WHAT YOU WILL DO — The records below hold a stretch from the line with "theorem witness_yields : Issues" through the line with "Issues .trapf ready"; return exactly those lines, ends included, and nothing more.

------ RECORDS FOR THE EXERCISE

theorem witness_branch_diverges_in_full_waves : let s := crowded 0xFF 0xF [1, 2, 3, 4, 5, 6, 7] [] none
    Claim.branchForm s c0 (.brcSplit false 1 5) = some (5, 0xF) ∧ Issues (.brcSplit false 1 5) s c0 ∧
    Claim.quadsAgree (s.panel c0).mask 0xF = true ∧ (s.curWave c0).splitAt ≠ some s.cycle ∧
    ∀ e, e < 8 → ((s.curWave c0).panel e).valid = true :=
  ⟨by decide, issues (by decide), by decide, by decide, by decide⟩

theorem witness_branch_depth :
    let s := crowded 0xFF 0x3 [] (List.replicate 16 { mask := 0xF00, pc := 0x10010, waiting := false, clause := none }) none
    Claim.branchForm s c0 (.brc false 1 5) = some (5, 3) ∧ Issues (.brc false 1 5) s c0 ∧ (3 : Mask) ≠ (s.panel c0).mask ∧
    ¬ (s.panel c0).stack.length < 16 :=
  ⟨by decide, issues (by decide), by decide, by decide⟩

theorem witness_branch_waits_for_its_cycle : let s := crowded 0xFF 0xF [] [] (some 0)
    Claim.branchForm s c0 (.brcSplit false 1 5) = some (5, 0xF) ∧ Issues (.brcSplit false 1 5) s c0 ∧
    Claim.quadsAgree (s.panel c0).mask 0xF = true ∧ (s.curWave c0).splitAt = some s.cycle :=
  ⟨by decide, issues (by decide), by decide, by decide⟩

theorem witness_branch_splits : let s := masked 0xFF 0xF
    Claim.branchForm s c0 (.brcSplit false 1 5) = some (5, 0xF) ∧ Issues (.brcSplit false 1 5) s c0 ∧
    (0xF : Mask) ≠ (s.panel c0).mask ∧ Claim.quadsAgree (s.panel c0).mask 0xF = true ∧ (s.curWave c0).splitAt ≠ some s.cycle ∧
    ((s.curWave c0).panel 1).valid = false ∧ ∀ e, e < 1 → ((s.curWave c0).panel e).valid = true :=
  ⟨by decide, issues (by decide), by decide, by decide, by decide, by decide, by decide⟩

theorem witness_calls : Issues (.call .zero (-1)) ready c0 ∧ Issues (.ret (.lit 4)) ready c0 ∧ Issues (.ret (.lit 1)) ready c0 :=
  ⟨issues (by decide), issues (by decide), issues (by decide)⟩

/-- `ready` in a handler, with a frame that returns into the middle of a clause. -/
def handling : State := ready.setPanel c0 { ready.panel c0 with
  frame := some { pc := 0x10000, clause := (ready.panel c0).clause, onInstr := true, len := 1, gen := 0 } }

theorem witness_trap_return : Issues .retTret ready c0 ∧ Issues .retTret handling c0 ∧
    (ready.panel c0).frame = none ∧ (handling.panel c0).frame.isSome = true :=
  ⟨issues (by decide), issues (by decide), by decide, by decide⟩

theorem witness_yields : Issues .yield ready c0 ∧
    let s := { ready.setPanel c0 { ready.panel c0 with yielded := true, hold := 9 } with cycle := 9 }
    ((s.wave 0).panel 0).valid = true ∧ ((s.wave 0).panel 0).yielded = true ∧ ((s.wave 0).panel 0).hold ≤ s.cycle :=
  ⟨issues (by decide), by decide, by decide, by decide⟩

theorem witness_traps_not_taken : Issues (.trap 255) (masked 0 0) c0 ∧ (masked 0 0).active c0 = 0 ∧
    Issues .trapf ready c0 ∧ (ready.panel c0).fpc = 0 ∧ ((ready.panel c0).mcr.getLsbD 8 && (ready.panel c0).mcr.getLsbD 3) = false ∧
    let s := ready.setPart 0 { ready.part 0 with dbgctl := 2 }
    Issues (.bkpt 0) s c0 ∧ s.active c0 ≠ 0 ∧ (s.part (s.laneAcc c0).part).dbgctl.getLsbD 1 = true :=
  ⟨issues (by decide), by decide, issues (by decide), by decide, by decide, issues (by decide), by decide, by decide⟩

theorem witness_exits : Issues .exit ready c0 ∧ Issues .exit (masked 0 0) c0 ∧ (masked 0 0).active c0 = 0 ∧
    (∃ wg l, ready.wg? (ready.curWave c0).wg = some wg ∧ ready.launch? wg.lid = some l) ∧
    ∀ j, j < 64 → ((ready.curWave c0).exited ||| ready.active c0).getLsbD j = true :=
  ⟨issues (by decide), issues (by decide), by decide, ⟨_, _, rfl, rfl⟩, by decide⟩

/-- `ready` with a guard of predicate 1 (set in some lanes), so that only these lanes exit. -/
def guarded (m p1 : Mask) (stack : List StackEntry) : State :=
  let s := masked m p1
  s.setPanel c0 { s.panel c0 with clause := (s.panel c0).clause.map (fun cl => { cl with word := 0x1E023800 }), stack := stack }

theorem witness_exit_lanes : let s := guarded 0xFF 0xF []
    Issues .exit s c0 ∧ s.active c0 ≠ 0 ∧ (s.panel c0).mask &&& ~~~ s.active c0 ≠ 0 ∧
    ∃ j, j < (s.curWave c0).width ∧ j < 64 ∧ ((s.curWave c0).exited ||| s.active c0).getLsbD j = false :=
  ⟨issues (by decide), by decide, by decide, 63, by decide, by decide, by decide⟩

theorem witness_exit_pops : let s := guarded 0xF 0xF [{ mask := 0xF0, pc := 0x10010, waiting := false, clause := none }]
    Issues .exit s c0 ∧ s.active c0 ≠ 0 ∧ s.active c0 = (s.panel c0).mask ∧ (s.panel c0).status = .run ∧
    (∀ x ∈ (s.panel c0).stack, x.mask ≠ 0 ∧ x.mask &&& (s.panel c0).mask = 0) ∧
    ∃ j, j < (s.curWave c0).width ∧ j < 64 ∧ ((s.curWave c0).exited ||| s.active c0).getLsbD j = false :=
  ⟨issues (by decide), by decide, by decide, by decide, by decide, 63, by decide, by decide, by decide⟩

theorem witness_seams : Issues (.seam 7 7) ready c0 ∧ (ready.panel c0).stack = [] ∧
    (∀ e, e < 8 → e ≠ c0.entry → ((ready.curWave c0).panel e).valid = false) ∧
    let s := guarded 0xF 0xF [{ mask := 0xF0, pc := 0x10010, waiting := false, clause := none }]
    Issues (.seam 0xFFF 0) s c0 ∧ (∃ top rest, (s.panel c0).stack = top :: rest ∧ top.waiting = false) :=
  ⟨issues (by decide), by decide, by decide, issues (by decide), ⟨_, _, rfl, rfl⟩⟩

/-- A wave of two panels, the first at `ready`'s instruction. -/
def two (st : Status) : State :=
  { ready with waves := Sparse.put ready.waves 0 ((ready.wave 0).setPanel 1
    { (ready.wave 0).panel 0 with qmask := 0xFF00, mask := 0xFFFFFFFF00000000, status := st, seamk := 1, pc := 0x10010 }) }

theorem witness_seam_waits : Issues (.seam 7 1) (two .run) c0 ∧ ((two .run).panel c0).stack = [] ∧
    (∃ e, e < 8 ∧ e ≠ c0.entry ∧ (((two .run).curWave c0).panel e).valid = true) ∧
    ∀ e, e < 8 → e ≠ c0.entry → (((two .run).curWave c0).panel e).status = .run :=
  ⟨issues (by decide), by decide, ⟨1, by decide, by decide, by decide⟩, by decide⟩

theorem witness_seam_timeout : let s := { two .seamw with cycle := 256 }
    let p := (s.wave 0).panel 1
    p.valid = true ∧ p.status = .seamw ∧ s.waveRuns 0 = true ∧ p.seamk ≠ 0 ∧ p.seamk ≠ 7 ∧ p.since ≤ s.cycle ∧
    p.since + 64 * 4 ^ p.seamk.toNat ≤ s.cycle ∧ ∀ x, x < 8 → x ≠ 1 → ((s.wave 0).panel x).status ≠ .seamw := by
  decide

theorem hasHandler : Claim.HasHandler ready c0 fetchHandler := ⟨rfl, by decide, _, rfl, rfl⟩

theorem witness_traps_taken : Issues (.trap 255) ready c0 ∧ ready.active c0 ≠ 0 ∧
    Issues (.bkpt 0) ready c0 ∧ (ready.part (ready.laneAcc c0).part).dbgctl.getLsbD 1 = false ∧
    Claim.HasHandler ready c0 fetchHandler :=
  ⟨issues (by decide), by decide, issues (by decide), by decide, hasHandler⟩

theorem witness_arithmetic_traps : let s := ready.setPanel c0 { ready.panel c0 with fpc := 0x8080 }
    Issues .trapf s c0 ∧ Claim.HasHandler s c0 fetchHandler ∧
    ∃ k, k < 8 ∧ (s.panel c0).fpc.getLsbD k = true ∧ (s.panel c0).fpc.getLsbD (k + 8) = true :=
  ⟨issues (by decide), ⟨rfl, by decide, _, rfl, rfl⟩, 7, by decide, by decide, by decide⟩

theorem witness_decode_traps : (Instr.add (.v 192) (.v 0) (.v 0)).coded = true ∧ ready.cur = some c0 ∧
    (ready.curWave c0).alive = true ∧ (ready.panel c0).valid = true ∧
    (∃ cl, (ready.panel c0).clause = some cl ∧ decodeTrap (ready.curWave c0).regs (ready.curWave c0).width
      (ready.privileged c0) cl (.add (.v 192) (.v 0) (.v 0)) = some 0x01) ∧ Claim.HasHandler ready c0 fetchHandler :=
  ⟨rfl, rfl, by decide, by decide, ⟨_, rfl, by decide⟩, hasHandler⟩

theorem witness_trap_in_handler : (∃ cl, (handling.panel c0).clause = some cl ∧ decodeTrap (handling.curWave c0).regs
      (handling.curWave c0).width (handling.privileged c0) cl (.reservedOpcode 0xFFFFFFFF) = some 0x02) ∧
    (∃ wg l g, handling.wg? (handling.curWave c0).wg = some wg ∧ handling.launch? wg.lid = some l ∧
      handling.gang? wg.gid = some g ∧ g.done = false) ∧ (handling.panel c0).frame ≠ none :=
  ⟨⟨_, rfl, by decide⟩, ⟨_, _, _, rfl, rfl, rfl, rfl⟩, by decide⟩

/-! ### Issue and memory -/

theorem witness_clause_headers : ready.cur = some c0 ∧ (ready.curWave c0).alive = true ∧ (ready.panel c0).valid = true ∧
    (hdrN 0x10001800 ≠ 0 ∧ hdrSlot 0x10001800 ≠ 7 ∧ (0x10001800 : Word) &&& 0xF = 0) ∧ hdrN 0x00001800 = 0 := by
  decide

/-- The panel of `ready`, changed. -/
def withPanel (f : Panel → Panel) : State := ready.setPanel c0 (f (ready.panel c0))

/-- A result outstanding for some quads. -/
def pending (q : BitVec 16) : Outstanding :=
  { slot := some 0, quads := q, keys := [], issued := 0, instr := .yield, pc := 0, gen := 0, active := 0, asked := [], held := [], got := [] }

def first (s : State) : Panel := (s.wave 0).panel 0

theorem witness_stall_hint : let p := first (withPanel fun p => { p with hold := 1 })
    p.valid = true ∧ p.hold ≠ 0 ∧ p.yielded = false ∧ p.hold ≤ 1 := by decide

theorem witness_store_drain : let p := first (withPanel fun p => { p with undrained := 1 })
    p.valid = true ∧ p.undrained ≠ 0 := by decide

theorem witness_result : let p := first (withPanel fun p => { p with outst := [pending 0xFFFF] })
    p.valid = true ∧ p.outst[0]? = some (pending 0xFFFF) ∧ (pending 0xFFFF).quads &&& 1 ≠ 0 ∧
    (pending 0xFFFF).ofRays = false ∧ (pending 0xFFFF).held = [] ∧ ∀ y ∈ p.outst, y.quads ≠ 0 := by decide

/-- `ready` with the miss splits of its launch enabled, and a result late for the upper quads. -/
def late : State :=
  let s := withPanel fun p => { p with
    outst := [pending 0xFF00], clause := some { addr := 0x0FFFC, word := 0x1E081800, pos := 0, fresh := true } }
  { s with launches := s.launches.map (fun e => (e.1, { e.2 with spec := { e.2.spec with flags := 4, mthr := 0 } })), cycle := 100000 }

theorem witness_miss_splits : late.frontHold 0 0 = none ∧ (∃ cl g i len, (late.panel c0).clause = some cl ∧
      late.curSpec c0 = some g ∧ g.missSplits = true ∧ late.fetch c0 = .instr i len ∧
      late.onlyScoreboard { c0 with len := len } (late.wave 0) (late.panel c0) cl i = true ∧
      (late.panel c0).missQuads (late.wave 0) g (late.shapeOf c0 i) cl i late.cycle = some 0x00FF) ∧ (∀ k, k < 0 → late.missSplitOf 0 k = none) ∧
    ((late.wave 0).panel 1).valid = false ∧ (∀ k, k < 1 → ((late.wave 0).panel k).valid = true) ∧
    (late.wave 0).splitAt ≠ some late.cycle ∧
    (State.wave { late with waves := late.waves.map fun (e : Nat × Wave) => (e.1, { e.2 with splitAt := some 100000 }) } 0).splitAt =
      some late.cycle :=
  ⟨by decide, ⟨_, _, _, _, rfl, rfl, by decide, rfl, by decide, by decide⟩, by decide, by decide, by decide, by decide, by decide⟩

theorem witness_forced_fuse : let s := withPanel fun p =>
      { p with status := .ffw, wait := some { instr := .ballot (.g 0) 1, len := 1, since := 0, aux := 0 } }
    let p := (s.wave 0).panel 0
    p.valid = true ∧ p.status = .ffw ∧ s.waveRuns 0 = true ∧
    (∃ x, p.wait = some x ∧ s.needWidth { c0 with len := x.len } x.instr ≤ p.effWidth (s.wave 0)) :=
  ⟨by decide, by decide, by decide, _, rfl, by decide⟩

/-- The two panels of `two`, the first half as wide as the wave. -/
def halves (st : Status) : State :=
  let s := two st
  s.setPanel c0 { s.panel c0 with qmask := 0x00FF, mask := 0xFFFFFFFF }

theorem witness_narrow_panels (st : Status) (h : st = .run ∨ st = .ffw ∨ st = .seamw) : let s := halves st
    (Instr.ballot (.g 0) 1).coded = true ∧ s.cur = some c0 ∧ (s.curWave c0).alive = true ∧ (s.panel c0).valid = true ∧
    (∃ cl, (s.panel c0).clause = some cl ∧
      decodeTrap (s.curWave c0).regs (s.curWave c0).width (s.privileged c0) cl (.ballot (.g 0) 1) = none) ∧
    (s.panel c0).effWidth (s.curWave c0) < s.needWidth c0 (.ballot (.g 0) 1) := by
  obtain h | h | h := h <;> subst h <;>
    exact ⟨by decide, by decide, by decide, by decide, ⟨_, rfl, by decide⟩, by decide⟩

------------
------ RECORDS FOR THE EXERCISE

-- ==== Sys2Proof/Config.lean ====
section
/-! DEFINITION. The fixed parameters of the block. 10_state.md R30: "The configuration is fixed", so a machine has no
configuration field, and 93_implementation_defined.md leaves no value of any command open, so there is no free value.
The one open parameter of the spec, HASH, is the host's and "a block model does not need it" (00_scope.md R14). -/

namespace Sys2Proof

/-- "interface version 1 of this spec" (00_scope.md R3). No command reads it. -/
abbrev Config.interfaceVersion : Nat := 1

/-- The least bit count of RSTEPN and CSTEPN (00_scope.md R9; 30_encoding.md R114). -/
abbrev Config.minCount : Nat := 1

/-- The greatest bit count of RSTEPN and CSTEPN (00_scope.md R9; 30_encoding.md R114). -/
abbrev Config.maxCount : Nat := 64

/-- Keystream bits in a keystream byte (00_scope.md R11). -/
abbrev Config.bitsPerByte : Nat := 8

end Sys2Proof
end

------------

TASK SOLUTION —
theorem witness_yields : Issues .yield ready c0 ∧
    let s := { ready.setPanel c0 { ready.panel c0 with yielded := true, hold := 9 } with cycle := 9 }
    ((s.wave 0).panel 0).valid = true ∧ ((s.wave 0).panel 0).yielded = true ∧ ((s.wave 0).panel 0).hold ≤ s.cycle :=
  ⟨issues (by decide), by decide, by decide, by decide⟩

theorem witness_traps_not_taken : Issues (.trap 255) (masked 0 0) c0 ∧ (masked 0 0).active c0 = 0 ∧
    Issues .trapf ready c0 ∧ (ready.panel c0).fpc = 0 ∧ ((ready.panel c0).mcr.getLsbD 8 && (ready.panel c0).mcr.getLsbD 3) = false ∧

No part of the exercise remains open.